Je m’apprêtais à poser encore des questions, à vouloir savoir encore plus de choses, avant que mes paroles furent dites, cette voix grave me sort de ma torpeur encore une fois, plus violemment cette fois, elle résonnait sur tout Alger à présent, sur toute l’Algérie.

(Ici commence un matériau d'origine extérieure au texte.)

/-- Camera frames.
Where it rests on the model's readings or choices, these are log entries 40, 41. -/
def Obligations.CameraFrames : Prop :=
  (∀ (s : State) (p vc : Nat), csiOn s p vc = true → (s.stream p (12 + vc)).cam = none →
    (s.stream p (12 + vc)).held = none → strF s p (12 + vc) SENSOR_S_STATUS_ACTIVE ≠ 0 →
    Completes (.frameStart p vc) s (fun t => (t.stream p (12 + vc)).camSeq = (s.stream p (12 + vc)).camSeq + 1 ∧
      ∃ c, (t.stream p (12 + vc)).cam = some c ∧ c.seq = (s.stream p (12 + vc)).camSeq + 1 ∧ c.tick = s.time ∧
        c.lines = 0 ∧ c.fill = 0 ∧ c.face = strF s p (12 + vc) SENSOR_S_DEST_FACE)) ∧
  (∀ (s : State) (p vc : Nat) (pkt : CsiPacket), csiOn s p vc = true → pkt.payload.length < 65536 → pkt.headerOk = false →
    Completes (.csiLongPacket p vc pkt) s (fun t =>
      portF t p SENSOR_CSI_ERR_HDR = (portF s p SENSOR_CSI_ERR_HDR + 1) % 65536 ∧
      t.sensors = s.sensors ∧ t.faces = s.faces)) ∧
  (∀ (s : State) (p vc : Nat) (pkt : CsiPacket) (c : CamFrame), csiOn s p vc = true → pkt.payload.length < 65536 →
    pkt.headerOk = true → pkt.overrun = false → (s.stream p (12 + vc)).cam = some c →
    pkt.dt = strF s p (12 + vc) SENSOR_S_CFG_DT → (c.room = 0 ∨ destOk s p c.face = true) →
    Completes (.csiLongPacket p vc pkt) s (fun t => ∃ d, (t.stream p (12 + vc)).cam = some d ∧
      d.lines = c.lines + 1 ∧ d.sawData = true ∧ d.crc = (c.crc || !pkt.crcOk) ∧ d.seq = c.seq)) ∧
  (∀ (s : State) (p vc : Nat) (c : CamFrame), csiOn s p vc = true → (s.stream p (12 + vc)).cam = some c → c.room ≠ 0 →
    Completes (.frameEnd p vc) s (fun t => (t.stream p (12 + vc)).cam = none ∧
      (t.stream p (12 + vc)).closing = (s.stream p (12 + vc)).closing ++ [c] ∧ (t.stream p (12 + vc)).lastWhole = true)) ∧
  (∀ (s : State) (p k : Nat) (v : Delivery), p < 6 → 12 ≤ k → k < 16 → (s.stream p k).busy = some v → v.flight ≠ .moving →
    Completes (.cameraFrameWritten p k) s (fun t => (t.stream p k).closing = (s.stream p k).closing.drop 1 ∧
      (v.flight = .landed → strF t p k SENSOR_S_SEQ = v.frame % 2 ^ 64) ∧
      (v.flight ≠ .landed → strF t p k SENSOR_S_STATUS_DEST_DEAD = 1)))

/-- Faults, head supply, camera control.
Where it rests on the model's readings or choices, these are log entries 33, 43. -/
def Obligations.PortControl : Prop :=
  (∀ (s : State) (p k code : Nat), portOn s p = true → k < 16 → strF s p k SENSOR_S_STATUS_ACTIVE = 1 →
    strF s p k SENSOR_S_STATUS_FAULT = 0 → faultFits s p k code = true →
    Completes (.streamFault p k code) s (fun t => strF t p k SENSOR_S_STATUS_FAULT = code)) ∧
  (∀ (s : State) (p k : Nat), portOn s p = true → k < 16 → clearFits s p k = true →
    Completes (.streamClear p k) s (fun t => strF t p k SENSOR_S_STATUS_FAULT = 0 ∧ t.sensors = s.sensors)) ∧
  (∀ (s : State) (p : Nat), p < 6 → headOk s p = true →
    Completes (.headTrip p) s (fun t => portF t p SENSOR_PORT_STATUS_HEAD_OK = 0 ∧ (t.sensor p).tripped = true ∧
      ∀ k, k < 16 → strF s p k SENSOR_S_STATUS_ACTIVE = 1 → strF s p k SENSOR_S_STATUS_FAULT = 0 →
        strF t p k SENSOR_S_STATUS_FAULT = F_HEAD_OFF)) ∧
  (∀ (s : State) (p : Nat), p < 6 → (s.sensor p).tripped = true → portF s p SENSOR_HEAD_CTRL_AUTO_RETRY = 1 →
    Completes (.headRetry p) s (fun t => portF t p SENSOR_PORT_STATUS_HEAD_OK = 1 ∧ (t.sensor p).tripped = false ∧
      Only [.fields, .sensors] s t)) ∧
  (∀ (s : State) (sp : Space) (p : Nat) (value : Word), p < 6 →
    Taken s sp (sensorPg p * 0x1000 + 0x48) value.toNat (sensorPg p) 0x48 .sensor →
    Completes (.headCtrlWrite sp p value) s (fun t => portF t p SENSOR_HEAD_CTRL_ON = bits value.toNat 0 1 ∧
      (bits value.toNat 0 1 = 0 → portF t p SENSOR_PORT_STATUS_HEAD_OK = 0 ∧ (t.sensor p).tripped = false) ∧
      (bits value.toNat 0 1 = 1 → (s.sensor p).tripped = false → portF t p SENSOR_PORT_STATUS_HEAD_OK = 1) ∧
      t.bus = busDone sp (sensorPg p * 0x1000 + 0x48) 0)) ∧
  (∀ (s : State) (sp : Space) (p : Nat) (value : Word), p < 6 → bit value.toNat 12 = true → (s.sensor p).cci = none →
    Taken s sp (sensorPg p * 0x1000 + 0x70) value.toNat (sensorPg p) 0x70 .sensor →
    Completes (.cciGo sp p value) s (fun t => portF t p SENSOR_CCI_CTRL_BUSY = 1 ∧ (t.sensor p).cci.isSome = true ∧
      t.bus = busDone sp (sensorPg p * 0x1000 + 0x70) 0)) ∧
  (∀ (s : State) (p : Nat) (c : CciSt) (nack : Bool) (data : Nat), p < 6 → (s.sensor p).cci = some c →
    Completes (.cciDone p nack data) s (fun t => portF t p SENSOR_CCI_CTRL_BUSY = 0 ∧ (t.sensor p).cci = none ∧
      portF t p SENSOR_CCI_CTRL_NACK = nack.toNat ∧
      (c.read = true → nack = false → c.len ≤ 4 → portF t p SENSOR_CCI_DATA_DATA = data % 2 ^ (8 * c.len))))

/-- Stage B of the listener.
Where it rests on the model's readings or choices, these are log entries 44, 45, 79, 87. -/
def Obligations.ListenerStageB : Prop :=
  (∀ (s : State) (p k : Nat), listenerOn s p = true → hopDue s p = true → k < 4 →
    Completes (.listenerHop p) s (fun t => (t.listener p).hopFrame = s.time / 24576 ∧
      ((s.lslot p k).manual = true → chnF s p k LISTENER_CHAIN_CFG_EN = 1 → lisF s p COMMIT_ARMED = 0 →
        (t.lslot p k).level = 2 ∧ (t.lslot p k).manual = false ∧
        ∃ m, (t.lslot p k).pending = some m ∧ m.kind = .trigger ∧ m.manual = true ∧ m.frame = s.time / 24576))) ∧
  (∀ (s : State) (p corrected : Nat) (e : EvalSt), p < 6 → (s.listener p).eval = some e →
    Completes (.evaluationDone p corrected none) s (fun t => (t.listener p).eval = none ∧
      lisF t p LISTENER_STATUS_B_BUSY = 0 ∧ ∀ i, i < 4 → lisF t p (LISTENER_SCORES.ix i) =
        leNum ((List.range 4).map (fun j => ofSigned 8 (e.scores.getD (4 * i + j) 0))) % 2 ^ 32)) ∧
  (∀ (s : State) (p corrected off : Nat), p < 6 → (s.listener p).eval.isSome = true →
    Completes (.evaluationDone p corrected (some off)) s (fun t => (t.listener p).eval = none ∧
      lisF t p LISTENER_STATUS_B_FAULT = 4 ∧ lisF t p LISTENER_STATUS_B_READY = 0)) ∧
  (∀ (s : State) (p corrected : Nat), p < 6 → (s.listener p).checking = true →
    Completes (.imageCheckDone p corrected none) s (fun t => (t.listener p).checking = false ∧
      lisF t p LISTENER_STATUS_B_FAULT = (checkImage s p).1 ∧
      ((checkImage s p).1 = 0 → lisF t p LISTENER_STATUS_B_READY = 1) ∧
      ((checkImage s p).1 ≠ 0 → lisF t p LISTENER_STATUS_B_READY = 0 ∧ lisF t p LISTENER_CTRL_B_EN = 0))) ∧
  (∀ (s : State) (p corrected off : Nat), p < 6 → (s.listener p).checking = true →
    Completes (.imageCheckDone p corrected (some off)) s (fun t => (t.listener p).checking = false ∧
      lisF t p LISTENER_STATUS_B_FAULT = 4 ∧ lisF t p LISTENER_CTRL_B_EN = 0)) ∧
  (∀ (s : State) (sp : Space) (p : Nat) (value : Word), p < 6 → bit value.toNat 1 = false →
    Taken s sp (listenerPg p * 0x1000 + 0x08) value.toNat (listenerPg p) 0x08 .listener →
    lisF s p STATUS_SRST_BUSY = 0 → (bit value.toNat 2 = true ∨ lisF s p LISTENER_CTRL_B_EN = 1) →
    Completes (.bEnWrite sp p value) s (fun t => lisF t p LISTENER_CTRL_B_EN = bits value.toNat 2 1 ∧
      (t.listener p).checking = bit value.toNat 2 ∧
      (bit value.toNat 2 = false → (t.listener p).ring = [] ∧ lisF t p LISTENER_STATUS_B_READY = 0)))

/-- Image memory and messages of the listener.
Where it rests on the model's readings or choices, these are log entries 44, 45. -/
def Obligations.ListenerMemory : Prop :=
  (∀ (s : State) (sp : Space) (p : Nat) (value : Word), p < 6 →
    Taken s sp (listenerPg p * 0x1000 + 0xB4) value.toNat (listenerPg p) 0xB4 .listener →
    Completes (.bDataWrite sp p value) s (fun t =>
      (t.listener p).image = mputs (s.listener p).image (lisF s p LISTENER_B_ADDR_ADDR * 4) (leBytes 4 value.toNat) ∧
      lisF t p LISTENER_B_ADDR_ADDR = (lisF s p LISTENER_B_ADDR_ADDR + 1) % 12288 ∧
      Only [.fields, .listeners, .bus] s t)) ∧
  (∀ (s : State) (sp : Space) (p corrected : Nat) (bad : Bool), p < 6 →
    Reached s sp (listenerPg p * 0x1000 + 0xB4) (listenerPg p) 0xB4 .listener →
    Completes (.bDataRead sp p corrected bad) s (fun t =>
      lisF t p LISTENER_B_ADDR_ADDR = (lisF s p LISTENER_B_ADDR_ADDR + 1) % 12288 ∧
      (bad = false → t.listeners = s.listeners ∧ t.bus =
        busDone sp (listenerPg p * 0x1000 + 0xB4) (mnum (s.listener p).image (lisF s p LISTENER_B_ADDR_ADDR * 4) 4)) ∧
      (bad = true → lisF t p LISTENER_STATUS_B_FAULT = 4 ∧ ∃ v, t.bus = busDone sp (listenerPg p * 0x1000 + 0xB4) v))) ∧
  (∀ (s : State) (sp : Space) (p : Nat) (value : Word), p < 6 → bit value.toNat 2 = true →
    Taken s sp (listenerPg p * 0x1000 + 0x90) value.toNat (listenerPg p) 0x90 .listener →
    Completes (.trigCmd sp p value) s (fun t => (t.lslot p (bits value.toNat 0 2)).manual = true ∧
      ∀ j, j ≠ bits value.toNat 0 2 → t.lslot p j = s.lslot p j)) ∧
  (∀ (s : State) (sp : Space) (p d : Nat) (value : Word), p < 6 → d < 16 → bit value.toNat 0 = true →
    Taken s sp (listenerPg p * 0x1000 + 0x114 + 32 * d) value.toNat (listenerPg p) (0x114 + 32 * d) .listener →
    Completes (.floorReset sp p d value) s (fun t => (t.det p d).setFloor = true ∧
      ∀ j, j ≠ d → t.det p j = s.det p j)) ∧
  (∀ (s : State) (p k : Nat) (m q : ListenerMsg) (rest : List RingMsg), p < 6 → k < 4 → ringFree s = true →
    takeMsg (slotAck p k) s.ring = (some (.ack m), rest) → (s.lslot p k).pending = some q →
    Completes (.messageAck p k) s (fun t => t.ring = rest ∧ Only [.listeners, .ring] s t ∧
      (m.same q = true → (t.lslot p k).pending = none ∧ (t.lslot p k).resend = false) ∧
      (m.same q = false → t.listeners = s.listeners))) ∧
  (∀ (s : State) (p k : Nat), p < 6 → k < 4 → (s.lslot p k).pending.isSome = true →
    Completes (.ackTimeout p k) s (fun t => (t.lslot p k).resend = true ∧
      (t.lslot p k).pending = (s.lslot p k).pending)) ∧
  (∀ (s : State) (p k : Nat), p < 6 → k < 4 → ringFree s = true → RingMsg.demoted p k ∈ s.ring →
    (s.lslot p k).level = 2 →
    Completes (.demotedReport p k) s (fun t =>
      if bFault s p ≠ 0 then (t.lslot p k).level = 0
      else if (s.lslot p k).crossed = true ∧ chnF s p k LISTENER_CHAIN_B_B_HOLD ≤ 1 then
        (t.lslot p k).level = 2 ∧ (t.lslot p k).hold = 0
      else (t.lslot p k).level = 1 ∧ (t.lslot p k).hold = (s.lslot p k).crossed.toNat ∧
        t.ring = (takeMsg (· == .demoted p k) s.ring).2 ∧ Only [.listeners, .ring] s t))

/-- Listener messages.
Where it rests on the model's readings or choices, these are log entries 45, 46, 87. -/
def Obligations.ListenerMessages : Prop :=
  (∀ (s : State) (p k : Nat) (m : ListenerMsg) (rest : List RingMsg), s.carrier.vaon = .up →
    takeMsg (listenerMsg .aFire p k) s.ring = (some (.listener m), rest) → staleMsg s m = false →
    (s.chain m.chain).depth = 0 →
    Completes (.aFire p k) s (fun t => (t.chain m.chain).depth = 1 ∧ t.ring = rest ++ [.ack m])) ∧
  (∀ (s : State) (p k : Nat) (m : ListenerMsg) (rest : List RingMsg), s.carrier.vaon = .up →
    takeMsg (listenerMsg .demoted p k) s.ring = (some (.listener m), rest) → staleMsg s m = false →
    (s.chain m.chain).depth = 1 →
    Completes (.demoted p k) s (fun t => (t.chain m.chain).depth = 0 ∧ t.ring = rest ++ [.ack m])) ∧
  (∀ (s : State) (p k : Nat) (m : ListenerMsg) (rest : List RingMsg), s.carrier.vaon = .up →
    takeMsg (listenerMsg .refresh p k) s.ring = (some (.listener m), rest) → staleMsg s m = false →
    (s.chain m.chain).depth = 2 →
    Completes (.refresh p k) s (fun t => (t.chain m.chain).depth = 2 ∧
      (t.chain m.chain).timer = some (s.time, stCfg s m.chain 2 ESC_ST_TIME_DEMOTE_MS))) ∧
  (∀ (s : State) (p k : Nat) (m : ListenerMsg) (rest : List RingMsg), s.carrier.vaon = .up →
    takeMsg (listenerMsg .trigger p k) s.ring = (some (.listener m), rest) → staleMsg s m = false →
    (s.chain m.chain).depth < 2 →
    Completes (.trigger p k) s (fun t =>
      (phase s ≠ PHASE_READY → (t.chain m.chain).pendingFlag = true ∧ t.esc.pend = s.esc.pend ++ [⟨m.chain, m, false⟩]) ∧
      (phase s = PHASE_READY → (t.chain m.chain).trig = ⟨m.port, m.lslot, m.frame, m.fired⟩ ∧
        (stCfg s m.chain 2 ESC_ST_CFG_PORT_REGION = 0 → stageFaces s m.chain 2 ≠ [] →
          (∀ g ∈ stageFaces s m.chain 2, faceAvailable s g = true ∧ inRun s (faceRegion g) = true ∧
            (s.region (faceRegion g)).hs = none) → (t.chain m.chain).depth = 2))))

-     Sort d’ici à présent! Va courir ta liberté, va te défendre et défendre les tiens, va et soit homme et ne revient plus, c’est pas des fleurs sur ma tombe que je veux, ni des recueils sur ma mémoire, je veux des sourires sur vos visages, je veux que vos enfants dessinent et jouent, je veux voir cette Algérie à nouveau forte, je ne veux plus que vous pleuriez mon nom, je veux que vous criez les vôtres, je ne veux plus entendre des jérémiades ,je veux entendre le chant de la liberté, Je ne veux plus d’hommage ,je n’ai fait que mon devoir, VA! Mes enfants sont des hommes et mes filles ne sont pas des moitiés. Va! Partez…sortez…je suis votre président mort, et je parle à présent au nom de tous les morts de notre Algérie ,au nom de tous ceux qui sont morts pour que vive ce pays, au nom de Hassiba, de Abane et de Benmhidi, au nom de la Soummam et de toutes nos valeureuses vallées, au nom des guillotines, des balles et des massacrés de Sétif, au nom de mes enfants assassinés pour un printemps, au nom de Matoub de Hasni et des artistes éteins a jamais, debout je vous dit…au nom de Mekbel de Yefsah et de Aissat idir, au nom de Benboulaid de Taleb Abderrahmane et de la madone de Bentalha, debout…au nom des inconnus morts dans l’oubli, au nom de ceux qui ont payé, soyez dignes, libres,vous êtes les enfants de l’Algérie, ne revenez plus si ce n’est pas avec votre liberté arrachée, avec votre dignité retrouvée, votre honneur sauf et vos droits acquis, ou alors morts comme nous tous, pour votre liberté, pour votre amour, votre patrie et vos idées. Ne revenez plus !!Luttez, battez-vous, arrachez votre liberté, battez-vous avec force, courage, bravoure et témérité, c’est ce que veulent vos martyrs, c’est ce que me dit Zabana, et rêve Didouche, battez-vous,  si vous gagnez vous serez des héros, si vous mourrez vous serez nos égaux, ne baissez jamais les yeux, ne négociez jamais votre honneur, ne discutez jamais votre dignité et n’accepterez aucun compromis sur le dos de vos frères, allez-y, debout je vous dit, à toi et aux millions d’algériennes et d’algériens qui n’ont pas trahi, Debout…
La voix a disparu, j’étais sorti du cimetière, j’arpentais les sales ruelles d’Alger, j’entendais comme un écho, partout… ! Un mot que tous les murs et les façades renvoyaient, un mot qui hante désormais Alger et toutes les villes d’Algérie, un mot qu’on entend du fin fond du Sahara à la plus fertile de nos prairies, un mot que couvent les montagnes et que transmet cette terre à tous ceux qui marchent dessus, un cri sorti du fin fond des tombes et qui se répète, un cri de mort pour faire triompher la vie :
Debout…Debout. Debout. Debout…
Inlassablement, perpétuellement …Debout.